And finally, since the beginning of this administration, you’ve heard the Secretary acknowledge we are in a fundamentally new era in global affairs – a world in which the climate crisis, global health, and emerging technologies will increasingly be at the core of our common endeavors with allies and partners as well as our competition with rivals and adversaries. The power and purpose of American diplomacy will be even more critical to safeguard and accelerate our domestic renewal and deliver on the needs and aspirations of the American people.
As one element of our broader State Department modernization effort, we undertook an extensive review of cyberspace and emerging technology policy and organization. That team, led by Deputy Secretary Wendy Sherman and Deputy Secretary for Management and Resources Brian McKeon, consulted widely with outside experts, former government officials, partners in government, and with members of Congress and their staffs. The review is now complete, and the Secretary has reviewed the findings carefully, and decided to pursue a couple of rather historic changes.
Pending consultations with Congress, we plan to establish a Bureau of Cyberspace and Digital Policy, led by a Senate-confirmed ambassador-at-large which will focus on three key areas: international cyberspace security, international digital policy, and digital freedom. This will integrate the core security, economic, and values components of our cyber agenda. We also plan to establish a new special envoy for critical and emerging technology to lead the immediate technology diplomacy agenda with our allies, partners, and across the range of multilateral fora.
Secretary Blinken will deliver remarks on this and the broader modernization agenda at 11:30 a.m. on Wednesday – this coming Wednesday, October 27th, 2021 – at the Department of State’s Foreign Service Institute. I hope many of you will certainly tune in.
So with that, I’m happy to turn to your questions.
QUESTION: Ned, just on that last one, didn’t the previous administration try to set up the same kind of thing, and you guys put the kibosh on it?
MR PRICE: So, Matt, this is – this is quite different. So what the previous administration set up – what they proposed, I should say – was to create a bureau that would be responsible for the national security aspects of cyberspace security and security-related aspects of emerging technology. The Cyberspace Security and Emerging Technology Bureau would have been placed under the under secretary for arms control and international security. So this is a very different structure. This is a bureau that is focused on the issues that are most critical to cyber, to emerging technologies, but also with the cyber envoy attached separately.
QUESTION: Well, okay. But it just seems like it’s the same kind of addition – additional layer of bureaucracy that you guys didn’t want to when it was the last administration’s idea, and now – I mean, what difference does it make which under secretary of state it reports to? It would still be led by its own senate-confirmed assistant secretary, right? I guess I just don’t understand what —
MR PRICE: So —
QUESTION: Suddenly you see value in this?

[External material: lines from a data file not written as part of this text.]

/-- One state for each clause. -/
theorem witness_StepRunsDecodedOperation :
    ((portsNow (serving 0x70#8)).rst = false ∧ (serving 0x70#8).slot = none ∧ (serving 0x70#8).busy = true ∧
      decodeW16 ((serving 0x70#8).urom.readWord (serving 0x70#8).upc) = .ok .fin0) ∧
    (∃ s : State, (portsNow s).rst = false ∧ s.slot = none ∧ s.busy = false ∧ (portsNow s).cmdValid = true) ∧
    (∃ s : State, (portsNow s).rst = false ∧ s.slot = none ∧ s.busy = false ∧ (portsNow s).cmdValid = false) ∧
    (∃ (s : State) (e : TableWord), (portsNow s).rst = false ∧ s.slot = some e ∧
      decodeTableWord e.nbits e.w = some .burstWrite) :=
  ⟨⟨rfl, rfl, rfl, rfl⟩, ⟨{ ready with inputs := [present 0b11#2 0#16] }, rfl, rfl, rfl, rfl⟩,
    ⟨State.reset, rfl, rfl, rfl, rfl⟩,
    ⟨{ ready with slot := some { nbits := 8, w := 0xE2 } }, { nbits := 8, w := 0xE2 }, rfl, rfl, rfl⟩⟩

/-- A word, a command and a frame. -/
theorem witness_PlacedWordRunsNext :
    State.reset.urom.wf = true ∧ decodeTableWord 16 0x1000 = some .buscfg ∧ decodeTableWord 8 3 = some .getReport ∧
      decodeTableWord 8 0xE2 = some .burstWrite := by decide

theorem witness_MicroProgramIsReadOnly :
    (∃ t, exec .buscfg State.reset = .next t) ∧ ∃ t, step State.reset = .next t := ⟨⟨_, rfl⟩, ⟨_, rfl⟩⟩

/-! ## Witnesses: single operations -/

theorem witness_SelectAssertRunsOrStops :
    (ready.csOe = true ∧ ready.busCfg = true ∧ ready.cs = false) ∧ State.reset.csOe = false ∧
      ((selected ready).csOe = true ∧ (selected ready).busCfg = true ∧ (selected ready).cs = true) := by decide

/-- With an image of at least one byte, a state in which `TXF` runs too. -/
theorem witness_TransfersRun :
    ((selected ready).cs = true ∧ (selected ready).busCfg = true) ∧
      (0 < Config.fwLen → (selected ready).fwIdx < Config.fwLen) := ⟨⟨rfl, rfl⟩, fun h => h⟩

theorem witness_TransfersStop :
    ready.cs = false ∧ State.reset.busCfg = false ∧ (0 < Config.fwLen → ready.fwIdx < Config.fwLen) ∧
      Config.fwLen ≤ ({ ready with fwIdx := Config.fwLen } : State).fwIdx :=
  ⟨rfl, rfl, fun h => h, Nat.le_refl _⟩

theorem witness_WriteRegisterRuns : ready.csOe = true ∧ ready.busCfg = true ∧ ready.cs = false := by decide
theorem witness_ReadRegisterRuns : ready.csOe = true ∧ ready.busCfg = true ∧ ready.cs = false := by decide
theorem witness_SingleFramesRun : ready.csOe = true ∧ ready.busCfg = true ∧ ready.cs = false := by decide
theorem witness_BurstFramesRun : ready.csOe = true ∧ ready.busCfg = true ∧ ready.cs = false := by decide

/-- A script that presents no reset is quiet for any number of edges. -/
theorem quiet_of_all {s : State} (h : ∀ p ∈ s.inputs, p.rst = false) (n : Nat) : quiet n s :=
  fun p hp => h p (List.mem_of_mem_take hp)

/-- Step 3 of INIT: `WR 0x3A, 0x5A` stands at 0x05 (R104). -/
theorem witness_PseudoOperationIsItsSixWords :
    encode (.wr 0x3A#7 (.imm 0x5A#8)) =
        .pseudo [0x3000#16, 0x50BA#16, 0x505A#16, 0x9014#16, 0x4000#16, 0x9064#16] ∧
      (booting 0x05#8).slot = none ∧ (booting 0x05#8).busy = true ∧ quiet 6 (booting 0x05#8) ∧
      ∀ k w, [0x3000#16, 0x50BA#16, 0x505A#16, 0x9014#16, 0x4000#16, 0x9064#16][k]? = some w →
        (booting 0x05#8).urom.readWord ((booting 0x05#8).upc + BitVec.ofNat 8 k) = w := by
  refine ⟨rfl, rfl, rfl, quiet_of_all (fun p hp => by simp [booting, serving, ready, State.reset] at hp) 6, ?_⟩
  intro k w h
  match k with
  | 0 => cases h; decide
  | 1 => cases h; decide
  | 2 => cases h; decide
  | 3 => cases h; decide
  | 4 => cases h; decide
  | 5 => cases h; decide
  | k + 6 => simp at h

/-- The index at the end of the image, and, where the image has a byte, below it. -/
theorem witness_FirmwareLoopOpsRun :
    ({ booting 0x41#8 with fwIdx := Config.fwLen } : State).fwIdx = Config.fwLen ∧
      (0 < Config.fwLen → (booting 0x41#8).fwIdx ≠ Config.fwLen ∧ (booting 0x44#8).fwIdx < Config.fwLen) :=
  ⟨rfl, fun h => ⟨Nat.ne_of_lt h, h⟩⟩
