-- ==== Sys2Proof/Syntax.lean ====
section
/-! DEFINITION. The commands of the CX864: one constructor for each row of spec/opcode_table.json, with the operands the
outside world gives the step, and the types of those operands. Operand types hold only what enters the block
(frames, words on wires, requests); what a step computes is the machine's (Sys2Proof/Machine). -/

namespace Sys2Proof

/-- The two Wadra rings (R57). -/
inductive RingId | m | p
deriving DecidableEq, Repr

/-- The two channels of a ring: A flows east, B flows west (R60, R61). -/
inductive Channel | a | b
deriving DecidableEq, Repr

/-- The two ports of a station on a ring (R58). -/
inductive Side | east | west
deriving DecidableEq, Repr

/-- A station of a ring: this CX864 as head unit, or the Wadra node at an address. -/
inductive Station
  | head (ring : RingId)
  | node (ring : RingId) (addr : BitVec 10)
deriving DecidableEq, Repr

/-- Who sends a dictionary request (R391). -/
inductive Requester
  | pcie
  | spi
  | session (ip : W32) (port : W16)
  | node (ring : RingId) (addr : BitVec 10)
  | planner (p : Fin 16)
  | partner
deriving DecidableEq, Repr

/-- The two host windows (R408). -/
inductive HostPath | pcie | spi
deriving DecidableEq, Repr

/-- A TIME96 value (R30). -/
structure Time96 where
  sec : BitVec 48
  nsec : W32
  frac : W16
deriving DecidableEq, Repr

/-- A dictionary message (R395): header fields and data. -/
structure DictMsg where
  op : Byte
  flags : Byte
  tid : W16
  index : W16
  sub : Byte
  dest : BitVec 10
  param : W32
  data : Bytes
deriving DecidableEq, Repr

/-- A valid Wadra frame (R76): header fields and payload. -/
structure Frame where
  ring : RingId
  ch : Channel
  type : BitVec 4
  addr : BitVec 10
  slot : BitVec 12
  seq : W32
  age : Byte
  flags : Byte
  mpos : W16
  payload : Bytes
deriving DecidableEq, Repr

/-- Frame arrivals on the ports of R41. -/
inductive Port | me | mw | pe | pw | rl | sv
deriving DecidableEq, Repr

/-- A loss of synchronisation at a station: by a SYNC missing in two matrices (R97), else in its cycles (R105). -/
structure SyncLossAt where
  st : Station
  matrices : Bool
deriving DecidableEq, Repr

/-- A write of NODE_CTRL: the node's address and the value (R100). -/
structure NodeCtrl where
  addr : BitVec 10
  value : Byte
deriving DecidableEq, Repr

/-- Where a Wadra frame arrives: at a port of this device, or at a port of a node. -/
inductive Ingress
  | own (port : Port)
  | node (ring : RingId) (addr : BitVec 10) (side : Side)
deriving DecidableEq, Repr

/-- The PLLs of R465. -/
inductive Pll | k | s | n | b | p | x
deriving DecidableEq, Repr

/-- The supply rails of R460. -/
inductive Rail | vdda1v8 | vddio1v8 | vddio3v3 | vddSafe | vddCore | vddDdr | vddqDdr
deriving DecidableEq, Repr

/-- The two clock watchers of R467, named by the clock each runs on. -/
inductive Watcher | onRefclk | onGuard
deriving DecidableEq, Repr

/-- The two safety channels of R311. -/
inductive SafeChan | p | h
deriving DecidableEq, Repr

/-- Why the device is reset (R504, R480). -/
inductive ResetCause
  | pulse (ns : Nat)
  | internalPor
deriving DecidableEq, Repr

/-- The messages of IEEE 1588 that the slave-only clock of R45 uses. -/
inductive PtpKind
  | syncOneStep | syncTwoStep | followUp | delayResp | pdelayReq | pdelayResp | pdelayRespFollowUp | announce | management
  | signalling
deriving DecidableEq, Repr

/-- What an Announce message says of its grandmaster, beside the identity: the fields of the dataset comparison, and the number of
boundary clocks between. -/
structure PtpDataset where
  priority1 : Byte
  clockClass : Byte
  accuracy : Byte
  variance : W16
  priority2 : Byte
  steps : W16
deriving DecidableEq, Repr

/-- A PTP message with the stamps taken for it: `remote` is the origin or receive time the message carries, `egress`
the local egress stamp of the Delay_Req or Pdelay_Req it answers or of the Pdelay_Resp that answers it, `ingress` its own ingress
stamp. `sender` and `senderPort` are the identity of the port that sent it; `ieee8023` tells the transport. -/
structure PtpMsg where
  kind : PtpKind
  ieee8023 : Bool
  domain : Byte
  sender : W64
  senderPort : W16
  seqId : W16
  logInterval : BitVec 8
  remote : Time96
  egress : Time96
  ingress : Time96
  software : Bool
  gmId : W64
  utcOffset : W16
  dataset : PtpDataset
deriving DecidableEq, Repr

/-- One partner time exchange (R46): t1, t4 local, t2, t3 at the partner. -/
structure Exchange where
  number : W16
  t1 : Time96
  t2 : Time96
  t3 : Time96
  t4 : Time96
  software : Bool
deriving DecidableEq, Repr

/-- What the partner reports over the redundancy link at a commit or a swap (R356, R378, R451). -/
structure PeerInfo where
  tierActive : Byte
  channelFault : Bool
  switchWord : W64
  fwMain : W32
  fwSafety : W32
  laneLib : W32
  userDigest : Bytes
deriving DecidableEq, Repr

/-- What the head sees in one occurrence of a NODE slot (R110). -/
inductive SlotSeen | nothing | mistimed | invalid | unfit | correct
deriving DecidableEq, Repr

/-- The target of a move descriptor: an arm, a closed group or an auxiliary axis (R138, R155, R297). -/
inductive MoveTarget
  | arm (a : Fin 8)
  | group (g : Fin 4)
  | axis (n : Fin 16)
deriving DecidableEq, Repr

/-- A CX864 or node request to another station that awaits its response (R403). -/
structure OutKey where
  ring : RingId
  fromAddr : BitVec 10
  toAddr : BitVec 10
deriving DecidableEq, Repr

/-- Register fields of an R-format Lane word (R256): RD, RS, RT and the S bit. -/
structure LaneR where
  rd : BitVec 6
  rs : BitVec 6
  rt : BitVec 6
  s : Bool
deriving DecidableEq, Repr

/-- Fields of an I-format Lane word (R256). -/
structure LaneI where
  rd : BitVec 6
  rs : BitVec 6
  s : Bool
  imm : BitVec 13
deriving DecidableEq, Repr

/-- Fields of an M-format Lane word (R256). -/
structure LaneM where
  rd : BitVec 6
  rb : BitVec 6
  mode : BitVec 2
  off : BitVec 12
deriving DecidableEq, Repr

/-- Fields of a B-format Lane word (R256). -/
structure LaneB where
  rd : BitVec 6
  imm : BitVec 20
deriving DecidableEq, Repr

/-- The two counts a claim watchdog can miss, and the entry to FAULT (R359). -/
inductive WdCause | fault | lateFeed | noStrobe
deriving DecidableEq, Repr

/-- The two heartbeat paths of R364. -/
inductive HbPath | link | ringM
deriving DecidableEq, Repr

/-- The two recorder rings (R428). -/
inductive RecRing | safety | general
deriving DecidableEq, Repr

/-- Who injects a conversion (R475). -/
inductive Injector | shedding | kerb
deriving DecidableEq, Repr

/-- The two burst domains of R469. -/
inductive Burst | m800 | m1000
deriving DecidableEq, Repr

/-- Hardware faults that DEVICE_FAULT_DETECTED reports (R25, R26). -/
inductive HwFault | boulevard | sramParity | lockstep
deriving DecidableEq, Repr

/-- Which periodic self-test completed (R312). -/
inductive TestUnit | sp | kerb
deriving DecidableEq, Repr

/-- The boot-flash images of R445 that a host writes (R449). -/
inductive ImgType | main | safety | library
deriving DecidableEq, Repr

/-- A token on its way to a port (R227). -/
structure Token where
  tag : W16
  late : Bool
  stale : Bool
  age : Byte
  data : Bytes
deriving DecidableEq, Repr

MR PRICE: Well, we’ve always seen value in prioritizing cyber and emerging technologies. The point we have made is that even with the creation of this new bureau, even with the creation of the new cyber envoy, these issues are going to be pervasive across the department, across the government.

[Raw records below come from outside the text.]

/-- Rows of the object table, part 12: indices 0x4100 to 0x4100. -/
def objRows12 : List ObjRow := [
  ⟨0x4100, 1, 0x0, 0x01, 1, 0x0, .u16, 2, .roW1c, .e, zeros 2, 0x1FF, 0xFC, .any⟩,
  ⟨0x4100, 1, 0x0, 0x02, 1, 0x0, .domain, 32, .ro, .b, zeros 32, 0x0, 0x0, .any⟩,
  ⟨0x4100, 1, 0x0, 0x03, 1, 0x0, .u16, 2, .rws, .e, le 2 0x100, 0x3, 0x0, .nat 0 256⟩,
  ⟨0x4100, 1, 0x0, 0x04, 1, 0x0, .f32, 4, .rws, .e, le 4 0x3FCCCCCD, 0x3, 0x0, .f32 1056964608 1084227584⟩,
  ⟨0x4100, 1, 0x0, 0x05, 1, 0x0, .u32, 4, .rws, .e, le 4 0x7D0, 0x3, 0x0, .nat 100 100000⟩,
  ⟨0x4100, 1, 0x0, 0x06, 1, 0x0, .u8, 1, .rws, .e, le 1 0x2, 0x3, 0x0, .nat 1 8⟩,
  ⟨0x4100, 1, 0x0, 0x07, 1, 0x0, .f32, 4, .rws, .e, le 4 0x3F800000, 0x3, 0x0, .f32 1028443341 1084227584⟩,
  ⟨0x4100, 1, 0x0, 0x08, 1, 0x0, .f32, 4, .rws, .e, le 4 0x3D4CCCCD, 0x3, 0x0, .any⟩,
  ⟨0x4100, 1, 0x0, 0x09, 1, 0x0, .f32, 4, .rws, .e, le 4 0x3E99999A, 0x3, 0x0, .any⟩,
  ⟨0x4100, 1, 0x0, 0x0A, 1, 0x0, .f32, 4, .rws, .e, le 4 0x3F000000, 0x3, 0x0, .f32 1008981770 1084227584⟩,
  ⟨0x4100, 1, 0x0, 0x0B, 1, 0x0, .f32, 4, .rws, .e, le 4 0x3D4CCCCD, 0x3, 0x0, .any⟩,
  ⟨0x4100, 1, 0x0, 0x0C, 1, 0x0, .f32, 4, .rws, .e, le 4 0x3DCCCCCD, 0x3, 0x0, .f32 0 1065353216⟩,
  ⟨0x4100, 1, 0x0, 0x0D, 1, 0x0, .f32, 4, .rws, .e, le 4 0x3D4CCCCD, 0x3, 0x0, .f32 0 1065353216⟩,
  ⟨0x4100, 1, 0x0, 0x0E, 1, 0x0, .domain, 128, .rws, .e, (List.replicate 8 (le 4 0x3B83126F ++ le 4 0x3C23D70A ++ le 4 0x3DCCCCCD ++ [255, 255, 0, 0])).flatten, 0x3, 0x0, .any⟩,
  ⟨0x4100, 1, 0x0, 0x0F, 1, 0x0, .u8, 1, .rws, .e, le 1 0x8, 0x3, 0x0, .nat 0 14⟩,
  ⟨0x4100, 1, 0x0, 0x10, 1, 0x0, .domain, 512, .rws, .e, [], 0x3, 0x0, .any⟩]

/-- Rows of the object table, part 13: indices 0x4100 to 0x4100. -/
def objRows13 : List ObjRow := [
  ⟨0x4100, 1, 0x0, 0x11, 1, 0x0, .u32, 4, .ro, .e, zeros 4, 0x0, 0x0, .any⟩,
  ⟨0x4100, 1, 0x0, 0x12, 1, 0x0, .u32, 4, .ro, .e, zeros 4, 0x0, 0x0, .any⟩,
  ⟨0x4100, 1, 0x0, 0x13, 1, 0x0, .u16, 2, .ro, .e, zeros 2, 0x0, 0x0, .any⟩,
  ⟨0x4100, 1, 0x0, 0x14, 1, 0x0, .u32, 4, .ro, .e, zeros 4, 0x0, 0x0, .any⟩,
  ⟨0x4100, 1, 0x0, 0x15, 1, 0x0, .u32, 4, .ro, .e, zeros 4, 0x0, 0x0, .any⟩,
  ⟨0x4100, 1, 0x0, 0x16, 1, 0x0, .domain, 4096, .ro, .e, [], 0x0, 0x0, .any⟩]

/-- Rows of the object table, part 14: indices 0x4101 to 0x4200. -/
def objRows14 : List ObjRow := [
  ⟨0x4101, 1, 0x0, 0x01, 8, 0x0, .domain, 384, .rws, .e, (List.replicate 12 (255 :: zeros 31)).flatten, 0x3, 0x0, .any⟩,
  ⟨0x4102, 1, 0x0, 0x01, 1, 0x0, .domain, 1024, .rws, .e, zeros 1024, 0x3, 0x0, .any⟩,
  ⟨0x4103, 1, 0x0, 0x01, 16, 0x0, .domain, 1024, .ro, .e, [], 0x0, 0x0, .any⟩,
  ⟨0x4104, 1, 0x0, 0x01, 1, 0x0, .domain, 7168, .ro, .e, zeros 7168, 0x0, 0x0, .any⟩,
  ⟨0x4200, 1, 0x0, 0x01, 1, 0x0, .domain, 128, .ro, .b, zeros 128, 0x0, 0x0, .any⟩,
  ⟨0x4200, 1, 0x0, 0x02, 1, 0x0, .f32, 4, .rws, .e, le 4 0x3CA3D70A, 0x3, 0x0, .any⟩,
  ⟨0x4200, 1, 0x0, 0x03, 1, 0x0, .domain, 8, .rws, .e, zeros 8, 0x3, 0x0, .any⟩]

/-- Rows of the object table, part 15: indices 0x4201 to 0x4203. -/
def objRows15 : List ObjRow := [
  ⟨0x4201, 1, 0x0, 0x01, 32, 0x0, .domain, 48, .rws, .e, zeros 48, 0x3, 0x0, .any⟩,
  ⟨0x4202, 1, 0x0, 0x01, 8, 0x0, .u32, 4, .rws, .b, zeros 4, 0x78, 0x0, .any⟩,
  ⟨0x4203, 1, 0x0, 0x01, 8, 0x0, .u32, 4, .ro, .b, zeros 4, 0x0, 0x0, .any⟩]

/-- Rows of the object table, part 16: indices 0x5000 to 0x5000. -/
def objRows16 : List ObjRow := [
  ⟨0x5000, 1, 0x0, 0x01, 1, 0x0, .u16, 2, .roW1c, .e, zeros 2, 0x1FF, 0x3E, .any⟩,
  ⟨0x5000, 1, 0x0, 0x02, 1, 0x0, .u8, 1, .rws, .e, le 1 0x5, 0x3, 0x0, .nat 0 10⟩,
  ⟨0x5000, 1, 0x0, 0x03, 1, 0x0, .u32, 4, .rws, .e, le 4 0x1F4, 0x3, 0x0, .nat 200 10000⟩,
  ⟨0x5000, 1, 0x0, 0x04, 1, 0x0, .u32, 4, .rws, .e, le 4 0x4E20, 0x3, 0x0, .nat 2000 990000⟩,
  ⟨0x5000, 1, 0x0, 0x05, 1, 0x0, .u8, 1, .rws, .e, le 1 0x4, 0x3, 0x0, .nat 1 16⟩,
  ⟨0x5000, 1, 0x0, 0x06, 1, 0x0, .u8, 1, .rws, .e, le 1 0x3, 0x3, 0x0, .nat 1 255⟩,
  ⟨0x5000, 1, 0x0, 0x07, 1, 0x0, .u32, 4, .ro, .e, zeros 4, 0x0, 0x0, .any⟩,
  ⟨0x5000, 1, 0x0, 0x08, 1, 0x0, .u32, 4, .ro, .e, zeros 4, 0x0, 0x0, .any⟩,
  ⟨0x5000, 1, 0x0, 0x09, 1, 0x0, .domain, 16, .ro, .e, zeros 16, 0x0, 0x0, .any⟩,
  ⟨0x5000, 1, 0x0, 0x0A, 1, 0x0, .u32, 4, .ro, .e, zeros 4, 0x0, 0x0, .any⟩,
  ⟨0x5000, 1, 0x0, 0x0B, 1, 0x0, .domain, 4064, .rws, .e, [], 0x3, 0x0, .any⟩,
  ⟨0x5000, 1, 0x0, 0x0C, 1, 0x0, .domain, 12288, .rws, .e, [], 0x3, 0x0, .any⟩,
  ⟨0x5000, 1, 0x0, 0x0D, 1, 0x0, .domain, 65536, .rws, .e, [], 0x3, 0x0, .any⟩,
  ⟨0x5000, 1, 0x0, 0x0E, 1, 0x0, .domain, 8192, .ro, .e, [], 0x0, 0x0, .any⟩,
  ⟨0x5000, 1, 0x0, 0x0F, 1, 0x0, .domain, 262144, .rws, .e, [], 0x3, 0x0, .any⟩,
  ⟨0x5000, 1, 0x0, 0x10, 1, 0x0, .u8, 1, .ro, .e, le 1 0xFF, 0x0, 0x0, .any⟩]

/-- Rows of the object table, part 17: indices 0x5000 to 0x5461. -/
def objRows17 : List ObjRow := [
  ⟨0x5000, 1, 0x0, 0x11, 1, 0x0, .domain, 32, .ro, .e, zeros 32, 0x0, 0x0, .any⟩,
  ⟨0x5001, 1, 0x0, 0x01, 64, 0x0, .domain, 64, .rws, .e, le 4 0x42480000 ++ le 4 0x41A00000 ++ le 4 0x42C80000 ++ le 4 0x3F800000 ++ le 4 0x44FA0000 ++ zeros 4 ++ le 4 0x3F800000 ++ zeros 16 ++ le 4 0x3F800000 ++ zeros 16, 0x3, 0x0, .any⟩,
  ⟨0x5400, 1, 0x0, 0x01, 1, 0x0, .domain, 16, .rws, .e, zeros 16, 0x3, 0x0, .any⟩,
  ⟨0x5400, 1, 0x0, 0x02, 1, 0x0, .u8, 1, .wo, .e, zeros 1, 0x1FF, 0x0, .any⟩,
  ⟨0x5410, 82, 0x1, 0x01, 1, 0x0, .u64, 8, .ro, .e, zeros 8, 0x0, 0x0, .any⟩,
  ⟨0x5410, 82, 0x1, 0x02, 6, 0x0, .u64, 8, .ro, .e, zeros 8, 0x0, 0x0, .any⟩,
  ⟨0x5410, 82, 0x1, 0x08, 1, 0x0, .domain, 6, .rw, .e, [1, 2, 3, 4, 0, 0], 0x1FF, 0x0, .any⟩,
  ⟨0x5410, 82, 0x1, 0x09, 1, 0x0, .domain, 72, .ro, .e, [], 0x0, 0x0, .any⟩,
  ⟨0x5410, 82, 0x1, 0x0A, 1, 0x0, .u8, 1, .roW1c, .e, zeros 1, 0x1FF, 0x3F, .any⟩,
  ⟨0x5410, 82, 0x1, 0x0B, 1, 0x0, .u8, 1, .wo, .e, zeros 1, 0x1FF, 0x0, .any⟩]

/-- Rows of the object table, part 18: indices 0x6000 to 0x600F. -/
def objRows18 : List ObjRow := [
  ⟨0x6000, 16, 0x1, 0x01, 1, 0x0, .u8, 1, .rws, .e, zeros 1, 0x3, 0x0, .nat 0 1⟩,
  ⟨0x6000, 16, 0x1, 0x02, 1, 0x0, .f32, 4, .rws, .e, le 4 0x3F800000, 0x3, 0x0, .f32 1 2139095039⟩,
  ⟨0x6000, 16, 0x1, 0x03, 1, 0x0, .f32, 4, .rws, .e, le 4 0x3F800000, 0x3, 0x0, .f32 1 2139095039⟩,
  ⟨0x6000, 16, 0x1, 0x04, 1, 0x0, .f32, 4, .rws, .e, le 4 0x41200000, 0x3, 0x0, .f32 1 2139095039⟩,
  ⟨0x6000, 16, 0x1, 0x05, 1, 0x0, .f32, 4, .rws, .e, le 4 0x447A0000, 0x3, 0x0, .f32 1 2139095039⟩,
  ⟨0x6000, 16, 0x1, 0x06, 1, 0x0, .f32, 4, .rws, .e, le 4 0xBF800000, 0x3, 0x0, .any⟩,
  ⟨0x6000, 16, 0x1, 0x07, 1, 0x0, .f32, 4, .rws, .e, le 4 0x3F800000, 0x3, 0x0, .any⟩,
  ⟨0x6000, 16, 0x1, 0x08, 1, 0x0, .bool, 1, .rws, .e, zeros 1, 0x3, 0x0, .any⟩,
  ⟨0x6000, 16, 0x1, 0x09, 1, 0x0, .f32, 4, .rws, .e, le 4 0x3A83126F, 0x3, 0x0, .any⟩,
  ⟨0x6000, 16, 0x1, 0x0A, 1, 0x0, .domain, 16, .rws, .e, le 4 2000 ++ le 4 8000 ++ le 4 32000 ++ le 4 128000, 0x3, 0x0, .any⟩,
  ⟨0x6000, 16, 0x1, 0x0B, 1, 0x0, .u16, 2, .rws, .e, le 2 0x64, 0x3, 0x0, .nat 0 500⟩,
  ⟨0x6000, 16, 0x1, 0x0C, 1, 0x0, .u8, 1, .rws, .e, le 1 0x40, 0x3, 0x0, .any⟩,
  ⟨0x6000, 16, 0x1, 0x0D, 1, 0x0, .domain, 8, .rws, .e, [0, 1, 2, 3, 4, 5, 6, 0], 0x3, 0x0, .any⟩,
  ⟨0x6000, 16, 0x1, 0x0E, 1, 0x0, .u16, 2, .rws, .e, le 2 0x64, 0x3, 0x0, .nat 20 1000⟩,
  ⟨0x6000, 16, 0x1, 0x0F, 1, 0x0, .u16, 2, .rws, .e, le 2 0xC8, 0x3, 0x0, .nat 20 5000⟩,
  ⟨0x6000, 16, 0x1, 0x10, 1, 0x0, .u32, 4, .rws, .e, le 4 0x1F4, 0x3, 0x0, .nat 10 600000⟩]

QUESTION: I get that, but —
MR PRICE: So it’s not going to be squarely confined, solely confined, to one bureau, to one special envoy, but we do see tremendous value in ensuring that we have a bureau that is focused on these issues squarely, on some of the most important elements of these issues. The Bureau of Cyberspace and Digital Policy, that will include three sub-units focused on international cyberspace security – that’s cyber policy and negotiations, cyber deterrence, cyber operations, and capacity building – international digital policy – and so that includes, for example, engagement with the ITU, standard-setting bodies, promotion of trusted telecom systems, digital technology tracks and multilateral agenda – and digital freedom.
QUESTION: Okay, but —
MR PRICE: But then, of course, with a cyber envoy that comes on top of that. Both of them reporting to the deputy secretary for at least the first year. So these are two empowered components, components that will oversee some of the most critical elements of our work – and again, work that is pervasive across the department, across our diplomacy, and across this administration – allowing us to harness some of the most important tools that will really shape our ability to deliver for the American people in the years to come.
QUESTION: I really don’t – I don’t want to spend a lot of time on this, but I – maybe the Secretary or maybe someone else could explain to me exactly what it is that’s different about your idea than what was the idea of the previous administration, because frankly it sounds almost exactly the same to me, except that instead of reporting to the under secretary this one is going to report to the deputy secretary. All right, let’s move to – so perhaps we can get an answer as to how this is different and why this is better, you think, than the previous idea?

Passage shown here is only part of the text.